--- Data to use Enclosed Below ---

-- ==== Sys2Proof/Laws/State.lean ====
section
/-! SUPPORT. What each update of the state leaves as it was, one law per field and update, and what it reads as after. -/

namespace Sys2Proof.Machine

variable (s : State)

/-! ### setFld -/

@[simp] theorem State.setFld_pending (f : Fld) (v : Nat) : (s.setFld f v).pending = s.pending := rfl
@[simp] theorem State.setFld_mem (f : Fld) (v : Nat) : (s.setFld f v).mem = s.mem := rfl
@[simp] theorem State.setFld_cores (f : Fld) (v : Nat) : (s.setFld f v).cores = s.cores := rfl
@[simp] theorem State.setFld_spares (f : Fld) (v : Nat) : (s.setFld f v).spares = s.spares := rfl
@[simp] theorem State.setFld_kernels (f : Fld) (v : Nat) : (s.setFld f v).kernels = s.kernels := rfl
@[simp] theorem State.setFld_blocks (f : Fld) (v : Nat) : (s.setFld f v).blocks = s.blocks := rfl
@[simp] theorem State.setFld_routers (f : Fld) (v : Nat) : (s.setFld f v).routers = s.routers := rfl
@[simp] theorem State.setFld_streams (f : Fld) (v : Nat) : (s.setFld f v).streams = s.streams := rfl
@[simp] theorem State.setFld_draining (f : Fld) (v : Nat) : (s.setFld f v).draining = s.draining := rfl
@[simp] theorem State.setFld_slotServed (f : Fld) (v : Nat) : (s.setFld f v).slotServed = s.slotServed := rfl
@[simp] theorem State.setFld_pcc (f : Fld) (v : Nat) : (s.setFld f v).pcc = s.pcc := rfl
@[simp] theorem State.setFld_stalledBy (f : Fld) (v : Nat) : (s.setFld f v).stalledBy = s.stalledBy := rfl
@[simp] theorem State.setFld_inSeq (f : Fld) (v : Nat) : (s.setFld f v).inSeq = s.inSeq := rfl
@[simp] theorem State.setFld_queues (f : Fld) (v : Nat) : (s.setFld f v).queues = s.queues := rfl
@[simp] theorem State.setFld_chans (f : Fld) (v : Nat) : (s.setFld f v).chans = s.chans := rfl
@[simp] theorem State.setFld_lastGrant (f : Fld) (v : Nat) : (s.setFld f v).lastGrant = s.lastGrant := rfl
@[simp] theorem State.setFld_binders (f : Fld) (v : Nat) : (s.setFld f v).binders = s.binders := rfl
@[simp] theorem State.setFld_bops (f : Fld) (v : Nat) : (s.setFld f v).bops = s.bops := rfl
@[simp] theorem State.setFld_inq (f : Fld) (v : Nat) : (s.setFld f v).inq = s.inq := rfl
@[simp] theorem State.setFld_links (f : Fld) (v : Nat) : (s.setFld f v).links = s.links := rfl
@[simp] theorem State.setFld_tags (f : Fld) (v : Nat) : (s.setFld f v).tags = s.tags := rfl
@[simp] theorem State.setFld_lastTag (f : Fld) (v : Nat) : (s.setFld f v).lastTag = s.lastTag := rfl
@[simp] theorem State.setFld_bells (f : Fld) (v : Nat) : (s.setFld f v).bells = s.bells := rfl
@[simp] theorem State.setFld_log (f : Fld) (v : Nat) : (s.setFld f v).log = s.log := rfl
@[simp] theorem State.setFld_session (f : Fld) (v : Nat) : (s.setFld f v).session = s.session := rfl
@[simp] theorem State.setFld_dieback (f : Fld) (v : Nat) : (s.setFld f v).dieback = s.dieback := rfl
@[simp] theorem State.setFld_rails (f : Fld) (v : Nat) : (s.setFld f v).rails = s.rails := rfl
@[simp] theorem State.setFld_clocksOff (f : Fld) (v : Nat) : (s.setFld f v).clocksOff = s.clocksOff := rfl
@[simp] theorem State.setFld_txIdle (f : Fld) (v : Nat) : (s.setFld f v).txIdle = s.txIdle := rfl
@[simp] theorem State.setFld_hostClock (f : Fld) (v : Nat) : (s.setFld f v).hostClock = s.hostClock := rfl
@[simp] theorem State.setFld_hostClockAt (f : Fld) (v : Nat) : (s.setFld f v).hostClockAt = s.hostClockAt := rfl
@[simp] theorem State.setFld_fuses (f : Fld) (v : Nat) : (s.setFld f v).fuses = s.fuses := rfl
@[simp] theorem State.setFld_pwrgd (f : Fld) (v : Nat) : (s.setFld f v).pwrgd = s.pwrgd := rfl
@[simp] theorem State.setFld_perst (f : Fld) (v : Nat) : (s.setFld f v).perst = s.perst := rfl
@[simp] theorem State.setFld_tripped (f : Fld) (v : Nat) : (s.setFld f v).tripped = s.tripped := rfl
@[simp] theorem State.setFld_refclk (f : Fld) (v : Nat) : (s.setFld f v).refclk = s.refclk := rfl
@[simp] theorem State.setFld_hold22 (f : Fld) (v : Nat) : (s.setFld f v).hold22 = s.hold22 := rfl
@[simp] theorem State.setFld_s0Over (f : Fld) (v : Nat) : (s.setFld f v).s0Over = s.s0Over := rfl
@[simp] theorem State.setFld_stageStart (f : Fld) (v : Nat) : (s.setFld f v).stageStart = s.stageStart := rfl
@[simp] theorem State.setFld_losses (f : Fld) (v : Nat) : (s.setFld f v).losses = s.losses := rfl
@[simp] theorem State.setFld_fuseBad (f : Fld) (v : Nat) : (s.setFld f v).fuseBad = s.fuseBad := rfl
@[simp] theorem State.setFld_selfCheckOk (f : Fld) (v : Nat) : (s.setFld f v).selfCheckOk = s.selfCheckOk := rfl
@[simp] theorem State.setFld_latchedFrom (f : Fld) (v : Nat) : (s.setFld f v).latchedFrom = s.latchedFrom := rfl
@[simp] theorem State.setFld_lastCode (f : Fld) (v : Nat) : (s.setFld f v).lastCode = s.lastCode := rfl
@[simp] theorem State.setFld_abandoned (f : Fld) (v : Nat) : (s.setFld f v).abandoned = s.abandoned := rfl
@[simp] theorem State.setFld_wordSeen (f : Fld) (v : Nat) : (s.setFld f v).wordSeen = s.wordSeen := rfl
@[simp] theorem State.setFld_qualifying (f : Fld) (v : Nat) : (s.setFld f v).qualifying = s.qualifying := rfl
@[simp] theorem State.setFld_upAtReady (f : Fld) (v : Nat) : (s.setFld f v).upAtReady = s.upAtReady := rfl
@[simp] theorem State.setFld_keys (f : Fld) (v : Nat) : (s.setFld f v).keys = s.keys := rfl
@[simp] theorem State.setFld_transfers (f : Fld) (v : Nat) : (s.setFld f v).transfers = s.transfers := rfl
@[simp] theorem State.setFld_firmware (f : Fld) (v : Nat) : (s.setFld f v).firmware = s.firmware := rfl
@[simp] theorem State.setFld_microcode (f : Fld) (v : Nat) : (s.setFld f v).microcode = s.microcode := rfl
@[simp] theorem State.setFld_blobIn (f : Fld) (v : Nat) : (s.setFld f v).blobIn = s.blobIn := rfl
@[simp] theorem State.setFld_blobOp (f : Fld) (v : Nat) : (s.setFld f v).blobOp = s.blobOp := rfl
@[simp] theorem State.setFld_restored (f : Fld) (v : Nat) : (s.setFld f v).restored = s.restored := rfl
@[simp] theorem State.setFld_snapshot (f : Fld) (v : Nat) : (s.setFld f v).snapshot = s.snapshot := rfl
@[simp] theorem State.setFld_savedAt (f : Fld) (v : Nat) : (s.setFld f v).savedAt = s.savedAt := rfl
@[simp] theorem State.setFld_memRecord (f : Fld) (v : Nat) : (s.setFld f v).memRecord = s.memRecord := rfl
@[simp] theorem State.setFld_memRun (f : Fld) (v : Nat) : (s.setFld f v).memRun = s.memRun := rfl
@[simp] theorem State.setFld_packageBytes (f : Fld) (v : Nat) : (s.setFld f v).packageBytes = s.packageBytes := rfl
@[simp] theorem State.setFld_pctl (f : Fld) (v : Nat) : (s.setFld f v).pctl = s.pctl := rfl
@[simp] theorem State.setFld_calItems (f : Fld) (v : Nat) : (s.setFld f v).calItems = s.calItems := rfl
@[simp] theorem State.setFld_calActive (f : Fld) (v : Nat) : (s.setFld f v).calActive = s.calActive := rfl
@[simp] theorem State.setFld_attest (f : Fld) (v : Nat) : (s.setFld f v).attest = s.attest := rfl
@[simp] theorem State.setFld_bist (f : Fld) (v : Nat) : (s.setFld f v).bist = s.bist := rfl
@[simp] theorem State.setFld_sleepPoint (f : Fld) (v : Nat) : (s.setFld f v).sleepPoint = s.sleepPoint := rfl
@[simp] theorem State.setFld_sleepAt (f : Fld) (v : Nat) : (s.setFld f v).sleepAt = s.sleepAt := rfl
@[simp] theorem State.setFld_dieOp (f : Fld) (v : Nat) : (s.setFld f v).dieOp = s.dieOp := rfl
@[simp] theorem State.setFld_dieWakeAfter (f : Fld) (v : Nat) : (s.setFld f v).dieWakeAfter = s.dieWakeAfter := rfl
@[simp] theorem State.setFld_tapOut (f : Fld) (v : Nat) : (s.setFld f v).tapOut = s.tapOut := rfl
@[simp] theorem State.setFld_tapCells (f : Fld) (v : Nat) : (s.setFld f v).tapCells = s.tapCells := rfl
@[simp] theorem State.setFld_tapDrive (f : Fld) (v : Nat) : (s.setFld f v).tapDrive = s.tapDrive := rfl
@[simp] theorem State.setFld_commits (f : Fld) (v : Nat) : (s.setFld f v).commits = s.commits := rfl
@[simp] theorem State.setFld_advanceRefused (f : Fld) (v : Nat) : (s.setFld f v).advanceRefused = s.advanceRefused := rfl
@[simp] theorem State.setFld_wdogAt (f : Fld) (v : Nat) : (s.setFld f v).wdogAt = s.wdogAt := rfl
@[simp] theorem State.setFld_hold (f : Fld) (v : Nat) : (s.setFld f v).hold = s.hold := rfl
@[simp] theorem State.setFld_readData (f : Fld) (v : Nat) : (s.setFld f v).readData = s.readData := rfl
@[simp] theorem State.setFld_time (f : Fld) (v : Nat) : (s.setFld f v).time = s.time := rfl
@[simp] theorem State.setFld_fresh (f : Fld) (v : Nat) : (s.setFld f v).fresh = s.fresh := rfl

--- End of Enclosed Data to use ---

▶ _Aim of the task_
Write out, word for word, the lines from the one containing "s.hold := rfl" through the end of the records, with no other lines.

▶ _Exercise answer_
@[simp] theorem State.setFld_hold (f : Fld) (v : Nat) : (s.setFld f v).hold = s.hold := rfl
@[simp] theorem State.setFld_readData (f : Fld) (v : Nat) : (s.setFld f v).readData = s.readData := rfl
@[simp] theorem State.setFld_time (f : Fld) (v : Nat) : (s.setFld f v).time = s.time := rfl
@[simp] theorem State.setFld_fresh (f : Fld) (v : Nat) : (s.setFld f v).fresh = s.fresh := rfl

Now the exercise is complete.